As Dave puts it, we have “Intelligence, awareness of the situation, switch fluidly between identities (not single agents). It aims to bring together anthropology, cognitive neuroscience and complexity science into a new discipline that can learn from traditional Complex Adaptive systems theory but isn’t bound by it”.

In Cyber Security, in particular, we “feel” anthro-complexity in our veins on a daily basis, but without a framework to discuss it gets difficult to iterate and improve. 2 great examples would be Security Awareness and Policy Compliance. We write all the things, try to make them easier and more palatable, and people still don’t follow them and we keep discussing about incentives and consequences without often realising we’re “gap thinking” and unlikely to get the result we want.

It’s in the iterations of daily work with processes, systems and human ecologies that activities happen, and without having a better grasp of the natural dispositions (do they see it as a general hindrance, nice to have or something which directly supports their identity and objectives?), taking advantage of those dispositions to bring about change by experimenting coherent approaches and focus on vector measurements (within reach/comprehension from current state) is a better way to deal with Complex input and Complex output.

Another interesting aspect to this matrix, is that both Computational Complexity and Systems Thinking take a modelling approach and Scientific Management and Antho-complexity take a Framework approach. This implies that what matters is to look at things from different perspectives and respect human judgment, this being translated as humans being front and center.

The key take-away is that all of the above have value, within limits and context. So the key is to understand its limitations, what we aim to achieve and what’s the best tool for the job at hand.

Take-aways

At the center of of looking at things from different perspectives and real world application of it, I’m a big fan of the work from John Allspaw in Resilience Engineering (https://devopsdays.org/events/2019-washington-dc/program/john-allspaw/) which heavily references taking feedback from the users of the system and effective post-mortems as a psychologically safe environment for building robustness in systems and also Jabe Bloom work on DevOps and Sociotechnicity (https://www.youtube.com/watch?v=WtfncGAeXWU) which is a brilliant piece on stakeholders interactions, and how different time span concerns over the system needs to be considered for effective collaboration.
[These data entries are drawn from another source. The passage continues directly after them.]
/-- TRAP (R408, R424). -/
def Obligations.TrapInstruction : Prop :=
  ∀ (s : State) (i : BitVec 12) (a : Word), (s.ctx s.cur.id).frame = none → s.handler (s.ctx s.cur.id) 0x50 = some a →
    s.outstanding s.cur.id = false →
    ∃ f : Frame, exec (.trap i) s = .next { s.setCtx s.cur.id { (s.ctx s.cur.id).landRest with
        frame := some f, late := none, stack := [], wait := none, more := [], trapReq := none, after := none, drains := []
        cause := 0x50, tval := i.setWidth 64, tval2 := 0, pc := a, br := none, delay := none, fb := none } with
      cur := { s.cur with verdict := .trapped } } ∧
    f.cause = 0x50 ∧ f.tval = i.setWidth 64 ∧ f.tval2 = 0 ∧ f.stack = (s.ctx s.cur.id).landRest.stack ∧
    ((s.ctx s.cur.id).delay = none → f.pc = (s.ctx s.cur.id).land.pc + BitVec.ofNat 64 s.cur.len) ∧
    (∀ x p e, (s.ctx s.cur.id).delay = some ⟨true, x, p, e⟩ → f.pc = x)
/-! ### Loads and stores -/

/-- Loads (R228–R235, R239, R240), VLDX and VSTX (R131, R237, R238). -/
def Obligations.LoadsComplete : Prop :=
  (∀ (s : State) (k : Fin 32) (g : Fin 64) (i : Imm 7) (off : Nat → Word),
      (∀ n, off n = s.gv g + (match i with | .short v => v.signExtend 64 * BitVec.ofNat 64 n | .long l => l.signExtend 64)) →
      (s.gp g = false →
        (∀ (j : Instr) (n : Nat) (sg : Bool) (d : Fin 64) (a : Acc), scalarLoadForm j = some (n, sg, d, k, g, i) →
          s.loadCheck s.cur.id (s.me.kr k.val) [0, 1, 2, 3, 5] (off n).toInt n 1 n true = .ok a →
          exec j s = .next { s.setMe { s.me with iss := s.me.iss + 1 } with fresh := s.fresh + 1, loads := s.loads ++
            [⟨s.fresh, s.tid, s.cur.id, s.me.iss, s.me.pc, a.space, a.key, [(0, a.addr, n)], .g d.val n sg, false, false, [], []⟩] }) ∧
        (∀ (d : Fin 64) (a : Acc), s.loadCheck s.cur.id (s.me.kr k.val) [0, 1, 2, 3, 5] (off 256).toInt 256 1 64 true = .ok a →
          exec (.vld d k g i) s = .next (s.issueLoad a.space a.key
            (((List.range 64).filter s.me.top.getLsbD).map fun j => (4 * j, a.addr + 4 * j, 4)) (.v d.val) false false)) ∧
        (∀ (d : Fin 8) (a : Acc), s.loadCheck s.cur.id (s.me.kr k.val) [0, 1, 2, 3, 5] (off 8).toInt 8 1 8 true = .ok a →
          exec (.vldm d k g i) s = .next (s.issueLoad a.space a.key [(0, a.addr, 8)] (.m d.val) false false)) ∧
        (∀ (d : Fin 32) (a : Acc), s.capCheck s.cur.id (s.me.kr k.val) [8] (off 16).toInt 16 1 16 = .ok a →
          exec (.cld d k g i) s = .next (s.issueLoad a.space a.key [(0, a.addr, 16)] (.k d.val) false false))) ∧
      (∀ d : Fin 64,
        exec (.lds d k g i) s =
          .next (match s.loadCheck s.cur.id (s.me.kr k.val) [0, 1, 2, 3, 5] (off 8).toInt 8 1 8 true with
            | .ok a => s.issueLoad a.space a.key [(0, a.addr, 8)] (.g d.val 8 false) true (s.gp g)
            | .error _ => s.issueLoad 0 0 [(0, 0, 8)] (.g d.val 8 false) true true) ∧
        exec (.vlds d k g i) s =
          .next (match s.loadCheck s.cur.id (s.me.kr k.val) [0, 1, 2, 3, 5] (off 256).toInt 256 1 64 true with
            | .ok a => s.issueLoad a.space a.key (((List.range 64).filter s.me.top.getLsbD).map fun j => (4 * j, a.addr + 4 * j, 4))
                (.v d.val) true (s.gp g)
            | .error _ => s.issueLoad 0 0 (((List.range 64).filter s.me.top.getLsbD).map fun j => (4 * j, 4 * j, 4)) (.v d.val) true true))) ∧
  (∀ (s : State) (d x : Fin 64) (k : Fin 32) (w : Fin 4) (sg : Fin 2) (c : Fin 8) (z : Fin 2) (l : Lit) (n : Nat) (off : Nat → Word),
      n = (if z.val = 1 then 8 else 4) →
      (∀ j, off j = litVal l + BitVec.ofInt 64 (toInt (8 * 2 ^ w.val) (decide (sg.val = 1)) (elem (8 * 2 ^ w.val) (s.me.vr x.val).v j)) <<< c.val) →
      (s.me.vr x.val).p = false →
      (∀ as, laneChecks (fun o => s.loadCheck s.cur.id (s.me.kr k.val) [0, 1, 2, 3, 5] o.toInt n 1 n true) off
          ((List.range (256 / n)).filter s.me.top.getLsbD) = .ok as →
        exec (.vldx d k x w sg c z l) s = .next (s.issueLoad (s.me.kr k.val).space (s.me.kr k.val).key
          (as.map fun p => (n * p.1, p.2.addr, n)) (.v d.val) false false)) ∧
      (∀ e, laneChecks (fun o => s.loadCheck s.cur.id (s.me.kr k.val) [0, 1, 2, 3, 5] o.toInt n 1 n true) off
          ((List.range (256 / n)).filter s.me.top.getLsbD) = .error e →
        exec (.vldx d k x w sg c z l) s = .next (s.trap e.1 e.2 s.slotBit)) ∧
      (∀ as, (s.me.vr d.val).p = false → laneChecks (fun o => s.capCheck s.cur.id (s.me.kr k.val) [0, 1, 2, 3, 5] o.toInt n 2 n true true) off
          ((List.range (256 / n)).filter s.me.top.getLsbD) = .ok as →
        exec (.vstx d k x w sg c z l) s = .next (s.issueStore (s.me.kr k.val).space (s.me.kr k.val).key
          (as.map fun p => (p.2.addr, leBytes n (elem (8 * n) (s.me.vr d.val).v p.1))) false)) ∧
      (∀ e, (s.me.vr d.val).p = false → laneChecks (fun o => s.capCheck s.cur.id (s.me.kr k.val) [0, 1, 2, 3, 5] o.toInt n 2 n true true) off
          ((List.range (256 / n)).filter s.me.top.getLsbD) = .error e →
        exec (.vstx d k x w sg c z l) s = .next (s.trap e.1 e.2 s.slotBit)))

/-- Stores (R228, R230, R232, R234, R239–R241). -/
def Obligations.StoresComplete : Prop :=
  ∀ (s : State) (k : Fin 32) (g : Fin 64) (i : Imm 7) (off : Nat → Word),
    (∀ n, off n = s.gv g + (match i with | .short v => v.signExtend 64 * BitVec.ofNat 64 n | .long l => l.signExtend 64)) →
    s.gp g = false →
    (∀ (j : Instr) (n : Nat) (d : Fin 64) (a : Acc), scalarStoreForm j = some (n, d, k, g, i) → s.gp d = false →
      s.capCheck s.cur.id (s.me.kr k.val) [0, 1, 2, 3, 5] (off n).toInt n 2 n true true = .ok a →
      exec j s = .next (s.issueStore a.space a.key [(a.addr, leBytes n (s.gv d).toNat)] true)) ∧
    (∀ (d : Fin 64) (a : Acc), (s.me.vr d.val).p = false →
      s.capCheck s.cur.id (s.me.kr k.val) [0, 1, 2, 3, 5] (off 256).toInt 256 2 64 true true = .ok a →
      exec (.vst d k g i) s = .next (s.issueStore a.space a.key (((List.range 64).filter s.me.top.getLsbD).map fun j =>
        (a.addr + 4 * j, leBytes 4 ((s.me.vr d.val).v.extractLsb' (32 * j) 32).toNat)) true)) ∧
    (∀ (d : Fin 8) (a : Acc), s.capCheck s.cur.id (s.me.kr k.val) [0, 1, 2, 3, 5] (off 8).toInt 8 2 8 true true = .ok a →
      exec (.vstm d k g i) s = .next (s.issueStore a.space a.key [(a.addr, leBytes 8 (Table.get 0 s.me.m d.val).toNat)] true)) ∧
    (∀ (d : Fin 32) (a : Acc) (t : Task) (ls : List Nat) (u : State),
      s.capCheck s.cur.id (s.me.kr k.val) [8] (off 16).toInt 16 1026 16 = .ok a →
      ((s.me.kr k.val).holds pGLOB = true → (s.me.kr d.val).holds pGLOB = true) → s.task = some t →
      State.writePlaces t s.cur.id 8 (s.setMe { s.me with iss := s.me.iss + 1 }) (chunks a.addr 16) = .ok (ls, u) →
      exec (.cst d k g i) s = .next { u with fresh := u.fresh + 1, writes := u.writes ++
        [{ id := u.fresh, tid := t.tid, ctx := s.cur.id, iss := s.me.iss, pc := s.me.pc, level := 0, stamp := 0, key := a.key
           cells := ls.zip (leBytes 16 (s.me.kr d.val).bits.toNat) ++
             [(tagCell (ls.headD 0), BitVec.ofNat 8 (s.me.kr d.val).tag.toNat)]
           rel := [], groups := s.me.groups, scope := 1, cover := some 0, born := s.time, parts := [(a.addr, 16)], whole := true }] })

/-- The frame and the effect of a posted store (R229, R230, R358, R361). -/
def Obligations.StoreEffect : Prop :=
  ∀ (s : State) (t : Task) (space key addr : Nat) (bs : List Byte) (s1 : State), s.Canonical → s.task = some t →
    s1 = (s.setMe { s.me with iss := s.me.iss + 1, touched := (s.me.touched ++ if space = 5 then [addr / 0x40000] else []).eraseDups }).tagGranules
      (s.cur.id / 4) t.func space addr bs.length →
    (∀ ls u, key < 256 → State.writePlaces t s.cur.id space s1 (chunks addr bs.length) = .ok (ls, u) →
      (∀ v slot x, v.iss ≤ s.me.iss + 1 → x ∉ ls → (s.keyFor slot (x / 128) = s.keyFor key (x / 128) ∨ ∀ y ∈ ls, y / 128 ≠ x / 128) →
        (s.issueStore space key [(addr, bs)] true).see v slot x = s.see v slot x) ∧
      (∀ v slot x, v.ctx ≠ s.cur.id → (s.issueStore space key [(addr, bs)] true).see v slot x = s.see v slot x) ∧
      (∀ x b, cellAt x (ls.zip bs) = some b →
        (s.issueStore space key [(addr, bs)] true).see ⟨s.cur.id, some (s.cur.id / 4), s.me.iss + 1, 0⟩ key x = b) ∧
      ((s.issueStore space key [(addr, bs)] true).ctx s.cur.id).g = s.me.g ∧
      ((s.issueStore space key [(addr, bs)] true).ctx s.cur.id).iss = s.me.iss + 1) ∧
    (∀ e, State.writePlaces t s.cur.id space s1 (chunks addr bs.length) = .error e →
      (∀ v slot x, (s.issueStore space key [(addr, bs)] true).see v slot x = s.see v slot x) ∧
      (ctxOfTid t.tid s.ctxs = some s.cur.id → s.me.late = none →
        ((s.issueStore space key [(addr, bs)] true).ctx s.cur.id).late =
          some ⟨e.1, BitVec.ofNat 64 e.2, s.me.pc, s.me.iss, [], false⟩))

/-- The capability check (R199, R201, R209–R211, R245). -/
def Obligations.CapabilityCheck : Prop :=
  ∀ (s : State) (id : Nat) (c : Cap) (spaces : List Nat) (off : Int) (size perm al : Nat) (whole spare : Bool),
    (∀ a, s.capCheck id c spaces off size perm al whole spare = .ok a →
      c.tag = true ∧ c.space ∈ spaces ∧ c.perm &&& perm = perm ∧ 0 ≤ off ∧ off + size ≤ c.len ∧ whole = true ∧
      (c.space = 3 → 0x300000 < (c.base + off).toNat + size → spare = true) ∧
      (c.base + off).toNat % al = 0 ∧ a = ⟨c.space, (c.base + off).toNat, size, c.key⟩ ∧
      c.base ≤ a.addr ∧ a.addr + size ≤ c.base + c.len) ∧
    (c.tag = false → s.capCheck id c spaces off size perm al whole spare = .error ⟨0x10, 0⟩) ∧
    (c.tag = true → c.space ∉ spaces → s.capCheck id c spaces off size perm al whole spare = .error ⟨0x13, 0⟩) ∧
    (c.tag = true → c.space ∈ spaces → c.space = 3 → s.spareBarred id (c.base + off).toNat size spare = true →
      s.capCheck id c spaces off size perm al whole spare = .error ⟨0x13, 0⟩) ∧
    (c.tag = true → c.space ∈ spaces → (c.space = 3 → s.spareBarred id (c.base + off).toNat size spare = false) →
      (c.perm &&& perm ≠ perm → s.capCheck id c spaces off size perm al whole spare = .error ⟨0x12, 0⟩) ∧
      (c.perm &&& perm = perm → (off < 0 ∨ (c.len : Int) < off + size) →
        s.capCheck id c spaces off size perm al whole spare = .error ⟨0x11, BitVec.ofInt 64 off⟩) ∧
      (c.perm &&& perm = perm → 0 ≤ off → off + size ≤ c.len → (c.base + off).toNat % al ≠ 0 →
        s.capCheck id c spaces off size perm al whole spare = .error ⟨0x14, BitVec.ofInt 64 off⟩) ∧
      (c.perm &&& perm = perm → 0 ≤ off → off + size ≤ c.len → (c.base + off).toNat % al = 0 → whole = true →
        s.capCheck id c spaces off size perm al whole spare =
          if s.foreign (id / 4) ((s.ctx id).task.elim 0 (·.func)) c.space (c.base + off).toNat size then .error ⟨0x12, 0⟩
          else .ok ⟨c.space, (c.base + off).toNat, size, c.key⟩))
For Cyber Security, it’s no longer enough to just stay within our narrow scope of expertise, or even extend it to understand only business or market risk. If we’ll be helping shape the next generation of consumer and professional use of security systems, improve secure behaviours in our organisations, we need to be better equipped on how to practically apply understanding of Social Sciences and Complex Adaptive Systems if we’re to have a chance at getting continuously better results. Anthro-Complexity (as opposed to other types of frameworks) does not ditch what came before it, it just helps make sense of the type of system in front of us, and ensure we apply the right frameworks and techniques to address the problem in its current context towards better stories about why, what, how, where and when people do things and who does them.